# Adding coconut flakes to soap



## BasicLiving

Can I add coconut flakes to my soap? If so, does it matter whether they are sweetened or not?

Thanks,
Penny


----------



## MullersLaneFarm

I've not done it, but I've seen soap that has them in. It should not matter if they are sweetened or not


----------



## BasicLiving

Thanks, Cyndi. Beaglady suggested I grind them up a bit, and that's probably a good idea. I made a batch of chocolate/coconut soap tonight using coconut milk. I decided not to add the coconut flakes to this batch since it was my first time using a liquid other than water and I did not want to tempt fate! I also tried to swirl again *sigh* I hope it turned out.

I have another question - I used cocoa to color it, but misread your webpage and used 2 tablespoons rather than 2 teaspoons. To make matters worse, it's the SECOND time I've done this. The last chocolate batch I made and used the cocoa swirl is still curing, but I had a very small slice that I went ahead and tried out on my hands. It produces a brown lather, but still rinses well. Will using too much cocoa in a soap end up staining a washcloth? I really wanted to try and sell the chocolate soap, but now I'm worried. What do you think?

Many many thanks,
Penny


----------



## Vicki McGaugh TX Nubians

I use the unsweetened since sugars or honey can overheat your batch. And cooca powder makes wonderful chocolate suds, a bonus when some of your clientel is black! My chocolate iced cinnabun is swirled with cocoa powder colored, chocolate scented soap, into a base of cinnabun soap, the soap is high in cocoa butter. Wonderful label appeal, and with chocolate lotion (which boggles my mind that anyone would want to smell like chocolate) is a really good seller. Vicki


----------



## BasicLiving

LOL Vicki - I LOVE the smell of the chocolate soap, but I admit that I've had the same thought. I've bathed with it, and it doesn't leave a strong smell at all - but lotion???? Yep - can't imagine smelling like chocolate all day. 

Thanks for the tip about the coconut flakes. I haven't used them - I'll search for some unsweetened. 

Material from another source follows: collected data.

-- ==== Sys2Proof/Laws/State.lean ====
section
/-!
SUPPORT. One lemma per field per named update of the state, each true by rfl, so that no later proof unfolds a record update.
-/
namespace Sys2Proof.Machine

variable (s : State)

/-! ## writeByte -/

@[simp] theorem State.writeByte_irqEn (i : Nat) (b : Byte) : (s.writeByte i b).irqEn = s.irqEn := rfl
@[simp] theorem State.writeByte_rxPartial (i : Nat) (b : Byte) : (s.writeByte i b).rxPartial = s.rxPartial := rfl
@[simp] theorem State.writeByte_done (i : Nat) (b : Byte) : (s.writeByte i b).done = s.done := rfl
@[simp] theorem State.writeByte_err (i : Nat) (b : Byte) : (s.writeByte i b).err = s.err := rfl
@[simp] theorem State.writeByte_len (i : Nat) (b : Byte) : (s.writeByte i b).len = s.len := rfl
@[simp] theorem State.writeByte_timeout (i : Nat) (b : Byte) : (s.writeByte i b).timeout = s.timeout := rfl
@[simp] theorem State.writeByte_result (i : Nat) (b : Byte) : (s.writeByte i b).result = s.result := rfl
@[simp] theorem State.writeByte_pos (i : Nat) (b : Byte) : (s.writeByte i b).pos = s.pos := rfl
@[simp] theorem State.writeByte_hdr (i : Nat) (b : Byte) : (s.writeByte i b).hdr = s.hdr := rfl
@[simp] theorem State.writeByte_codecData0 (i : Nat) (b : Byte) : (s.writeByte i b).codecData0 = s.codecData0 := rfl
@[simp] theorem State.writeByte_codecData1 (i : Nat) (b : Byte) : (s.writeByte i b).codecData1 = s.codecData1 := rfl
@[simp] theorem State.writeByte_cfgSize (i : Nat) (b : Byte) : (s.writeByte i b).cfgSize = s.cfgSize := rfl
@[simp] theorem State.writeByte_cfgIsFirst (i : Nat) (b : Byte) : (s.writeByte i b).cfgIsFirst = s.cfgIsFirst := rfl
@[simp] theorem State.writeByte_cfgHdrIn (i : Nat) (b : Byte) : (s.writeByte i b).cfgHdrIn = s.cfgHdrIn := rfl
@[simp] theorem State.writeByte_resCk (i : Nat) (b : Byte) : (s.writeByte i b).resCk = s.resCk := rfl
@[simp] theorem State.writeByte_resHdrOut (i : Nat) (b : Byte) : (s.writeByte i b).resHdrOut = s.resHdrOut := rfl
@[simp] theorem State.writeByte_resDecCk (i : Nat) (b : Byte) : (s.writeByte i b).resDecCk = s.resDecCk := rfl
@[simp] theorem State.writeByte_resDecFirst (i : Nat) (b : Byte) : (s.writeByte i b).resDecFirst = s.resDecFirst := rfl
@[simp] theorem State.writeByte_resDecSize (i : Nat) (b : Byte) : (s.writeByte i b).resDecSize = s.resDecSize := rfl
@[simp] theorem State.writeByte_fsm (i : Nat) (b : Byte) : (s.writeByte i b).fsm = s.fsm := rfl
@[simp] theorem State.writeByte_first (i : Nat) (b : Byte) : (s.writeByte i b).first = s.first := rfl
@[simp] theorem State.writeByte_bsize (i : Nat) (b : Byte) : (s.writeByte i b).bsize = s.bsize := rfl
@[simp] theorem State.writeByte_rsize (i : Nat) (b : Byte) : (s.writeByte i b).rsize = s.rsize := rfl
@[simp] theorem State.writeByte_k (i : Nat) (b : Byte) : (s.writeByte i b).k = s.k := rfl
@[simp] theorem State.writeByte_elapsed (i : Nat) (b : Byte) : (s.writeByte i b).elapsed = s.elapsed := rfl
@[simp] theorem State.writeByte_buf (i : Nat) (b : Byte) : (s.writeByte i b).buf = Memory.write s.buf i b := rfl
@[simp] theorem State.writeByte_base (i : Nat) (b : Byte) : (s.writeByte i b).base = s.base := rfl
@[simp] theorem State.writeByte_bufBytes (i : Nat) (b : Byte) : (s.writeByte i b).bufBytes = s.bufBytes := rfl
@[simp] theorem State.writeByte_bufEpoch (i : Nat) (b : Byte) : (s.writeByte i b).bufEpoch = s.bufEpoch := rfl
@[simp] theorem State.writeByte_cycle (i : Nat) (b : Byte) : (s.writeByte i b).cycle = s.cycle := rfl
@[simp] theorem State.writeByte_inputs (i : Nat) (b : Byte) : (s.writeByte i b).inputs = s.inputs := rfl
@[simp] theorem State.writeByte_out (i : Nat) (b : Byte) : (s.writeByte i b).out = s.out := rfl

/-! ## completeAtOnce -/

@[simp] theorem State.completeAtOnce_irqEn (c : ErrCode) : (s.completeAtOnce c).irqEn = s.irqEn := rfl
@[simp] theorem State.completeAtOnce_rxPartial (c : ErrCode) : (s.completeAtOnce c).rxPartial = s.rxPartial := rfl
@[simp] theorem State.completeAtOnce_done (c : ErrCode) : (s.completeAtOnce c).done = true := rfl
@[simp] theorem State.completeAtOnce_err (c : ErrCode) : (s.completeAtOnce c).err = c := rfl
@[simp] theorem State.completeAtOnce_len (c : ErrCode) : (s.completeAtOnce c).len = s.len := rfl
@[simp] theorem State.completeAtOnce_timeout (c : ErrCode) : (s.completeAtOnce c).timeout = s.timeout := rfl
@[simp] theorem State.completeAtOnce_result (c : ErrCode) : (s.completeAtOnce c).result = s.result := rfl
@[simp] theorem State.completeAtOnce_pos (c : ErrCode) : (s.completeAtOnce c).pos = s.pos := rfl
@[simp] theorem State.completeAtOnce_hdr (c : ErrCode) : (s.completeAtOnce c).hdr = s.hdr := rfl
@[simp] theorem State.completeAtOnce_codecData0 (c : ErrCode) : (s.completeAtOnce c).codecData0 = s.codecData0 := rfl
@[simp] theorem State.completeAtOnce_codecData1 (c : ErrCode) : (s.completeAtOnce c).codecData1 = s.codecData1 := rfl
@[simp] theorem State.completeAtOnce_cfgSize (c : ErrCode) : (s.completeAtOnce c).cfgSize = s.cfgSize := rfl
@[simp] theorem State.completeAtOnce_cfgIsFirst (c : ErrCode) : (s.completeAtOnce c).cfgIsFirst = s.cfgIsFirst := rfl
@[simp] theorem State.completeAtOnce_cfgHdrIn (c : ErrCode) : (s.completeAtOnce c).cfgHdrIn = s.cfgHdrIn := rfl
@[simp] theorem State.completeAtOnce_resCk (c : ErrCode) : (s.completeAtOnce c).resCk = s.resCk := rfl
@[simp] theorem State.completeAtOnce_resHdrOut (c : ErrCode) : (s.completeAtOnce c).resHdrOut = s.resHdrOut := rfl
@[simp] theorem State.completeAtOnce_resDecCk (c : ErrCode) : (s.completeAtOnce c).resDecCk = s.resDecCk := rfl
@[simp] theorem State.completeAtOnce_resDecFirst (c : ErrCode) : (s.completeAtOnce c).resDecFirst = s.resDecFirst := rfl
@[simp] theorem State.completeAtOnce_resDecSize (c : ErrCode) : (s.completeAtOnce c).resDecSize = s.resDecSize := rfl
@[simp] theorem State.completeAtOnce_fsm (c : ErrCode) : (s.completeAtOnce c).fsm = s.fsm := rfl
@[simp] theorem State.completeAtOnce_first (c : ErrCode) : (s.completeAtOnce c).first = s.first := rfl
@[simp] theorem State.completeAtOnce_bsize (c : ErrCode) : (s.completeAtOnce c).bsize = s.bsize := rfl
@[simp] theorem State.completeAtOnce_rsize (c : ErrCode) : (s.completeAtOnce c).rsize = s.rsize := rfl
@[simp] theorem State.completeAtOnce_k (c : ErrCode) : (s.completeAtOnce c).k = s.k := rfl
@[simp] theorem State.completeAtOnce_elapsed (c : ErrCode) : (s.completeAtOnce c).elapsed = s.elapsed := rfl
@[simp] theorem State.completeAtOnce_buf (c : ErrCode) : (s.completeAtOnce c).buf = s.buf := rfl
@[simp] theorem State.completeAtOnce_base (c : ErrCode) : (s.completeAtOnce c).base = s.base := rfl
@[simp] theorem State.completeAtOnce_bufBytes (c : ErrCode) : (s.completeAtOnce c).bufBytes = s.bufBytes := rfl
@[simp] theorem State.completeAtOnce_bufEpoch (c : ErrCode) : (s.completeAtOnce c).bufEpoch = s.bufEpoch := rfl
@[simp] theorem State.completeAtOnce_cycle (c : ErrCode) : (s.completeAtOnce c).cycle = s.cycle := rfl
@[simp] theorem State.completeAtOnce_inputs (c : ErrCode) : (s.completeAtOnce c).inputs = s.inputs := rfl
@[simp] theorem State.completeAtOnce_out (c : ErrCode) : (s.completeAtOnce c).out = s.out := rfl

/-! ## abort -/

@[simp] theorem State.abort_irqEn (c : ErrCode) (r : Word) : (s.abort c r).irqEn = s.irqEn := rfl
@[simp] theorem State.abort_rxPartial (c : ErrCode) (r : Word) : (s.abort c r).rxPartial = s.rxPartial := rfl
@[simp] theorem State.abort_done (c : ErrCode) (r : Word) : (s.abort c r).done = true := rfl
@[simp] theorem State.abort_err (c : ErrCode) (r : Word) : (s.abort c r).err = c := rfl
@[simp] theorem State.abort_len (c : ErrCode) (r : Word) : (s.abort c r).len = s.len := rfl
@[simp] theorem State.abort_timeout (c : ErrCode) (r : Word) : (s.abort c r).timeout = s.timeout := rfl
@[simp] theorem State.abort_result (c : ErrCode) (r : Word) : (s.abort c r).result = r := rfl
@[simp] theorem State.abort_pos (c : ErrCode) (r : Word) : (s.abort c r).pos = s.pos := rfl
@[simp] theorem State.abort_hdr (c : ErrCode) (r : Word) : (s.abort c r).hdr = s.hdr := rfl
@[simp] theorem State.abort_codecData0 (c : ErrCode) (r : Word) : (s.abort c r).codecData0 = s.codecData0 := rfl
@[simp] theorem State.abort_codecData1 (c : ErrCode) (r : Word) : (s.abort c r).codecData1 = s.codecData1 := rfl
@[simp] theorem State.abort_cfgSize (c : ErrCode) (r : Word) : (s.abort c r).cfgSize = s.cfgSize := rfl
@[simp] theorem State.abort_cfgIsFirst (c : ErrCode) (r : Word) : (s.abort c r).cfgIsFirst = s.cfgIsFirst := rfl
@[simp] theorem State.abort_cfgHdrIn (c : ErrCode) (r : Word) : (s.abort c r).cfgHdrIn = s.cfgHdrIn := rfl
@[simp] theorem State.abort_resCk (c : ErrCode) (r : Word) : (s.abort c r).resCk = s.resCk := rfl
@[simp] theorem State.abort_resHdrOut (c : ErrCode) (r : Word) : (s.abort c r).resHdrOut = s.resHdrOut := rfl
@[simp] theorem State.abort_resDecCk (c : ErrCode) (r : Word) : (s.abort c r).resDecCk = s.resDecCk := rfl
@[simp] theorem State.abort_resDecFirst (c : ErrCode) (r : Word) : (s.abort c r).resDecFirst = s.resDecFirst := rfl
@[simp] theorem State.abort_resDecSize (c : ErrCode) (r : Word) : (s.abort c r).resDecSize = s.resDecSize := rfl
@[simp] theorem State.abort_fsm (c : ErrCode) (r : Word) : (s.abort c r).fsm = .idle := rfl
@[simp] theorem State.abort_first (c : ErrCode) (r : Word) : (s.abort c r).first = s.first := rfl
@[simp] theorem State.abort_bsize (c : ErrCode) (r : Word) : (s.abort c r).bsize = s.bsize := rfl
@[simp] theorem State.abort_rsize (c : ErrCode) (r : Word) : (s.abort c r).rsize = s.rsize := rfl
@[simp] theorem State.abort_k (c : ErrCode) (r : Word) : (s.abort c r).k = s.k := rfl
@[simp] theorem State.abort_elapsed (c : ErrCode) (r : Word) : (s.abort c r).elapsed = s.elapsed := rfl
@[simp] theorem State.abort_buf (c : ErrCode) (r : Word) : (s.abort c r).buf = s.buf := rfl
@[simp] theorem State.abort_base (c : ErrCode) (r : Word) : (s.abort c r).base = s.base := rfl
@[simp] theorem State.abort_bufBytes (c : ErrCode) (r : Word) : (s.abort c r).bufBytes = s.bufBytes := rfl
@[simp] theorem State.abort_bufEpoch (c : ErrCode) (r : Word) : (s.abort c r).bufEpoch = s.bufEpoch := rfl
@[simp] theorem State.abort_cycle (c : ErrCode) (r : Word) : (s.abort c r).cycle = s.cycle := rfl
@[simp] theorem State.abort_inputs (c : ErrCode) (r : Word) : (s.abort c r).inputs = s.inputs := rfl
@[simp] theorem State.abort_out (c : ErrCode) (r : Word) : (s.abort c r).out = s.out := rfl

/-! ## finish -/

@[simp] theorem State.finish_irqEn (r : Word) : (s.finish r).irqEn = s.irqEn := rfl
@[simp] theorem State.finish_rxPartial (r : Word) : (s.finish r).rxPartial = s.rxPartial := rfl
@[simp] theorem State.finish_done (r : Word) : (s.finish r).done = true := rfl
@[simp] theorem State.finish_err (r : Word) : (s.finish r).err = .noError := rfl
@[simp] theorem State.finish_len (r : Word) : (s.finish r).len = s.len := rfl
@[simp] theorem State.finish_timeout (r : Word) : (s.finish r).timeout = s.timeout := rfl
@[simp] theorem State.finish_result (r : Word) : (s.finish r).result = r := rfl
@[simp] theorem State.finish_pos (r : Word) : (s.finish r).pos = s.pos := rfl
@[simp] theorem State.finish_hdr (r : Word) : (s.finish r).hdr = s.hdr := rfl
@[simp] theorem State.finish_codecData0 (r : Word) : (s.finish r).codecData0 = s.codecData0 := rfl
@[simp] theorem State.finish_codecData1 (r : Word) : (s.finish r).codecData1 = s.codecData1 := rfl
@[simp] theorem State.finish_cfgSize (r : Word) : (s.finish r).cfgSize = s.cfgSize := rfl
@[simp] theorem State.finish_cfgIsFirst (r : Word) : (s.finish r).cfgIsFirst = s.cfgIsFirst := rfl
@[simp] theorem State.finish_cfgHdrIn (r : Word) : (s.finish r).cfgHdrIn = s.cfgHdrIn := rfl
@[simp] theorem State.finish_resCk (r : Word) : (s.finish r).resCk = s.resCk := rfl
@[simp] theorem State.finish_resHdrOut (r : Word) : (s.finish r).resHdrOut = s.resHdrOut := rfl
@[simp] theorem State.finish_resDecCk (r : Word) : (s.finish r).resDecCk = s.resDecCk := rfl
@[simp] theorem State.finish_resDecFirst (r : Word) : (s.finish r).resDecFirst = s.resDecFirst := rfl
@[simp] theorem State.finish_resDecSize (r : Word) : (s.finish r).resDecSize = s.resDecSize := rfl
@[simp] theorem State.finish_fsm (r : Word) : (s.finish r).fsm = .idle := rfl
@[simp] theorem State.finish_first (r : Word) : (s.finish r).first = s.first := rfl
@[simp] theorem State.finish_bsize (r : Word) : (s.finish r).bsize = s.bsize := rfl
@[simp] theorem State.finish_rsize (r : Word) : (s.finish r).rsize = s.rsize := rfl
@[simp] theorem State.finish_k (r : Word) : (s.finish r).k = s.k := rfl
@[simp] theorem State.finish_elapsed (r : Word) : (s.finish r).elapsed = s.elapsed := rfl
@[simp] theorem State.finish_buf (r : Word) : (s.finish r).buf = s.buf := rfl
@[simp] theorem State.finish_base (r : Word) : (s.finish r).base = s.base := rfl
@[simp] theorem State.finish_bufBytes (r : Word) : (s.finish r).bufBytes = s.bufBytes := rfl
@[simp] theorem State.finish_bufEpoch (r : Word) : (s.finish r).bufEpoch = s.bufEpoch := rfl
@[simp] theorem State.finish_cycle (r : Word) : (s.finish r).cycle = s.cycle := rfl
@[simp] theorem State.finish_inputs (r : Word) : (s.finish r).inputs = s.inputs := rfl
@[simp] theorem State.finish_out (r : Word) : (s.finish r).out = s.out := rfl

/-! ## sampled -/

@[simp] theorem State.sampled_irqEn : s.sampled.irqEn = s.irqEn := rfl
@[simp] theorem State.sampled_rxPartial : s.sampled.rxPartial = s.rxPartial := rfl
@[simp] theorem State.sampled_done : s.sampled.done = s.done := rfl
@[simp] theorem State.sampled_err : s.sampled.err = s.err := rfl
@[simp] theorem State.sampled_len : s.sampled.len = s.len := rfl
@[simp] theorem State.sampled_timeout : s.sampled.timeout = s.timeout := rfl
@[simp] theorem State.sampled_result : s.sampled.result = s.result := rfl
@[simp] theorem State.sampled_pos : s.sampled.pos = s.pos := rfl
@[simp] theorem State.sampled_hdr : s.sampled.hdr = s.hdr := rfl
@[simp] theorem State.sampled_codecData0 : s.sampled.codecData0 = s.codecData0 := rfl
@[simp] theorem State.sampled_codecData1 : s.sampled.codecData1 = s.codecData1 := rfl
@[simp] theorem State.sampled_cfgSize : s.sampled.cfgSize = s.cfgSize := rfl
@[simp] theorem State.sampled_cfgIsFirst : s.sampled.cfgIsFirst = s.cfgIsFirst := rfl
@[simp] theorem State.sampled_cfgHdrIn : s.sampled.cfgHdrIn = s.cfgHdrIn := rfl
@[simp] theorem State.sampled_resCk : s.sampled.resCk = s.resCk := rfl
@[simp] theorem State.sampled_resHdrOut : s.sampled.resHdrOut = s.resHdrOut := rfl
@[simp] theorem State.sampled_resDecCk : s.sampled.resDecCk = s.resDecCk := rfl
@[simp] theorem State.sampled_resDecFirst : s.sampled.resDecFirst = s.resDecFirst := rfl
@[simp] theorem State.sampled_resDecSize : s.sampled.resDecSize = s.resDecSize := rfl
@[simp] theorem State.sampled_fsm : s.sampled.fsm = s.fsm := rfl
@[simp] theorem State.sampled_first : s.sampled.first = s.first := rfl
@[simp] theorem State.sampled_bsize : s.sampled.bsize = s.bsize := rfl
@[simp] theorem State.sampled_rsize : s.sampled.rsize = s.rsize := rfl
@[simp] theorem State.sampled_k : s.sampled.k = s.k := rfl
@[simp] theorem State.sampled_elapsed : s.sampled.elapsed = s.elapsed := rfl
@[simp] theorem State.sampled_buf : s.sampled.buf = s.buf := rfl
@[simp] theorem State.sampled_base : s.sampled.base = s.base := rfl
@[simp] theorem State.sampled_bufBytes : s.sampled.bufBytes = s.bufBytes := rfl
@[simp] theorem State.sampled_bufEpoch : s.sampled.bufEpoch = s.bufEpoch := rfl
@[simp] theorem State.sampled_cycle : s.sampled.cycle = s.cycle + 1 := rfl
@[simp] theorem State.sampled_inputs : s.sampled.inputs = s.inputs.tail := rfl
@[simp] theorem State.sampled_out : s.sampled.out = cycleOutput s s.nextInput := rfl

By the way, I found your recipe for pumkin soap on The Dairy Goat Info website and adapted it for a soap I made today with mango papaya FO. I changed the percentages of oils a little and tried swirling it with some tumeric coloring. We'll see how it turned out tomorrow. The Dairy Goat Info is a GREAT source of information. 

Thanks again.

Penny


----------



## Vicki McGaugh TX Nubians

Yes Barb has done a great job of getting good info on there, nice using scent that someone you know has used before you fuss with it! I call my pumpkin soap Autumn Pumpkin Fall and winter and Sweet Potatoe Pie in the spring and summer, it's a good seller all year that way. And yes even in it I do a lotion for some  Vicki


----------



## BasicLiving

The knowledge and sharing of info on that site is amazing. I read it every day. I don't have much to contribute as I am so new to soap making, but I am soaping two or three days a week and using many of the tips and info I get from that site. Lillians sale has helped stock me up immensely!!!

Penny


----------



## Vicki McGaugh TX Nubians

Lillian is amazing, I think that most scent gals are crazy, all the fumes or something  I just refuse to buy anything anymore in a FO that is nearing $20 per pound, that is just usery. Vicki


----------